Extracted data
__________
/-- CFG_KEY: Table 13.11, R339. -/
def CFG_KEY : Nat := 0x600007
def CFG_KEY_key_lock : Field := ⟨0x600007, 35, 1⟩
def CFG_KEY_key_src : Field := ⟨0x600007, 34, 1⟩
def CFG_KEY_bbram_off : Field := ⟨0x600007, 33, 1⟩
def CFG_KEY_rb_off : Field := ⟨0x600007, 32, 1⟩
def CFG_KEY_bb_valid : Field := ⟨0x600007, 31, 1⟩
def CFG_KEY_in_use : Field := ⟨0x600007, 30, 1⟩
def CFG_KEY_kind_base : Field := ⟨0x600007, 22, 8⟩
def CFG_KEY_min_ver : Field := ⟨0x600007, 15, 7⟩

/-- CFG_KCV: Table 13.11, R339. -/
def CFG_KCV : Nat := 0x600008
def CFG_KCV_kcv_e : Field := ⟨0x600008, 18, 18⟩
def CFG_KCV_kcv_b : Field := ⟨0x600008, 0, 18⟩

/-- CFG_STAT: Table 13.13, R339. -/
def CFG_STAT : Nat := 0x600000
def CFG_STAT_phase : Field := ⟨0x600000, 33, 3⟩
def CFG_STAT_img : Field := ⟨0x600000, 32, 1⟩
def CFG_STAT_dual : Field := ⟨0x600000, 31, 1⟩
def CFG_STAT_clk : Field := ⟨0x600000, 29, 2⟩
def CFG_STAT_forcekind : Field := ⟨0x600000, 28, 1⟩
def CFG_STAT_hsrc_ok : Field := ⟨0x600000, 27, 1⟩
def CFG_STAT_main_cause : Field := ⟨0x600000, 23, 4⟩
def CFG_STAT_kind_cause : Field := ⟨0x600000, 19, 4⟩

/-- CFG_CTL: Table 13.13, R339. -/
def CFG_CTL : Nat := 0x600001
def CFG_CTL_recommit : Field := ⟨0x600001, 35, 1⟩
def CFG_CTL_next : Field := ⟨0x600001, 34, 1⟩

/-- CFG_FAULT_LOC: Table 13.13, R339. -/
def CFG_FAULT_LOC : Nat := 0x600002
def CFG_FAULT_LOC_img : Field := ⟨0x600002, 35, 1⟩
def CFG_FAULT_LOC_cause : Field := ⟨0x600002, 31, 4⟩
def CFG_FAULT_LOC_chunk : Field := ⟨0x600002, 8, 23⟩

/-- CFG_IMG: Table 13.13, R339. -/
def CFG_IMG : Nat := 0x600003
def CFG_IMG_design_id : Field := ⟨0x600003, 4, 32⟩

/-- CFG_VER: Table 13.13, R339. -/
def CFG_VER : Nat := 0x600004
def CFG_VER_version : Field := ⟨0x600004, 20, 16⟩

/-- CFG_CNT: Table 13.13, R339. -/
def CFG_CNT : Nat := 0x600005
def CFG_CNT_retry : Field := ⟨0x600005, 27, 9⟩
def CFG_CNT_loads : Field := ⟨0x600005, 18, 9⟩
def CFG_CNT_hreads : Field := ⟨0x600005, 9, 9⟩
def CFG_CNT_hfail : Field := ⟨0x600005, 0, 9⟩

/-- CFG_LTIME: Table 13.13, R339. -/
def CFG_LTIME : Nat := 0x600006
def CFG_LTIME_ltime : Field := ⟨0x600006, 12, 24⟩

/-- CFG_WARD_LOC: Table 13.13, R339. -/
def CFG_WARD_LOC : Nat := 0x600009
def CFG_WARD_LOC_hearth : Field := ⟨0x600009, 30, 6⟩
def CFG_WARD_LOC_column : Field := ⟨0x600009, 23, 7⟩
def CFG_WARD_LOC_row : Field := ⟨0x600009, 18, 5⟩
def CFG_WARD_LOC_frame : Field := ⟨0x600009, 14, 4⟩
def CFG_WARD_LOC_class : Field := ⟨0x600009, 6, 8⟩

/-- CFG_RB_IDX: Table 13.13, R339. -/
def CFG_RB_IDX : Nat := 0x600010
def CFG_RB_IDX_hearth : Field := ⟨0x600010, 30, 6⟩
def CFG_RB_IDX_column : Field := ⟨0x600010, 23, 7⟩
def CFG_RB_IDX_row : Field := ⟨0x600010, 18, 5⟩
def CFG_RB_IDX_frame : Field := ⟨0x600010, 14, 4⟩
def CFG_RB_IDX_word : Field := ⟨0x600010, 8, 6⟩
def CFG_RB_IDX_refused : Field := ⟨0x600010, 7, 1⟩

/-- CFG_RB_DAT: Table 13.13, R339. -/
def CFG_RB_DAT : Nat := 0x600011
def CFG_RB_DAT_data : Field := ⟨0x600011, 0, 36⟩

/-- CFG_FL_ADDR: Table 13.13, R339. -/
def CFG_FL_ADDR : Nat := 0x600020
def CFG_FL_ADDR_target : Field := ⟨0x600020, 34, 2⟩
def CFG_FL_ADDR_addr : Field := ⟨0x600020, 0, 32⟩

/-- CFG_FL_CMD: Table 13.13, R339. -/
def CFG_FL_CMD : Nat := 0x600021
def CFG_FL_CMD_cmd : Field := ⟨0x600021, 32, 4⟩
def CFG_FL_CMD_status : Field := ⟨0x600021, 29, 3⟩
def CFG_FL_CMD_len : Field := ⟨0x600021, 16, 13⟩

/-- SCB_CFG: Table 14.12, R376. -/
def SCB_CFG : Nat := 0x680000
def SCB_CFG_en : Field := ⟨0x680000, 35, 1⟩
def SCB_CFG_auto : Field := ⟨0x680000, 34, 1⟩
def SCB_CFG_period : Field := ⟨0x680000, 18, 16⟩

/-- SCB_STAT: Table 14.12, R376. -/
def SCB_STAT : Nat := 0x680001
def SCB_STAT_state : Field := ⟨0x680001, 34, 2⟩
def SCB_STAT_passes : Field := ⟨0x680001, 16, 18⟩
def SCB_STAT_votes : Field := ⟨0x680001, 8, 8⟩
def SCB_STAT_restarts : Field := ⟨0x680001, 4, 4⟩

/-- SCB_POS: Table 14.12, R376. -/
def SCB_POS : Nat := 0x680002
def SCB_POS_frame : Field := ⟨0x680002, 14, 22⟩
__________
Task instructions
If a line comes after the one containing "def CFG_STAT_img : Field := ⟨0x600000, 32, 1⟩", leave it out; set down every line of the data before it, and that line itself, exactly.

Expected answer
/-- CFG_KEY: Table 13.11, R339. -/
def CFG_KEY : Nat := 0x600007
def CFG_KEY_key_lock : Field := ⟨0x600007, 35, 1⟩
def CFG_KEY_key_src : Field := ⟨0x600007, 34, 1⟩
def CFG_KEY_bbram_off : Field := ⟨0x600007, 33, 1⟩
def CFG_KEY_rb_off : Field := ⟨0x600007, 32, 1⟩
def CFG_KEY_bb_valid : Field := ⟨0x600007, 31, 1⟩
def CFG_KEY_in_use : Field := ⟨0x600007, 30, 1⟩
def CFG_KEY_kind_base : Field := ⟨0x600007, 22, 8⟩
def CFG_KEY_min_ver : Field := ⟨0x600007, 15, 7⟩

/-- CFG_KCV: Table 13.11, R339. -/
def CFG_KCV : Nat := 0x600008
def CFG_KCV_kcv_e : Field := ⟨0x600008, 18, 18⟩
def CFG_KCV_kcv_b : Field := ⟨0x600008, 0, 18⟩

/-- CFG_STAT: Table 13.13, R339. -/
def CFG_STAT : Nat := 0x600000
def CFG_STAT_phase : Field := ⟨0x600000, 33, 3⟩
def CFG_STAT_img : Field := ⟨0x600000, 32, 1⟩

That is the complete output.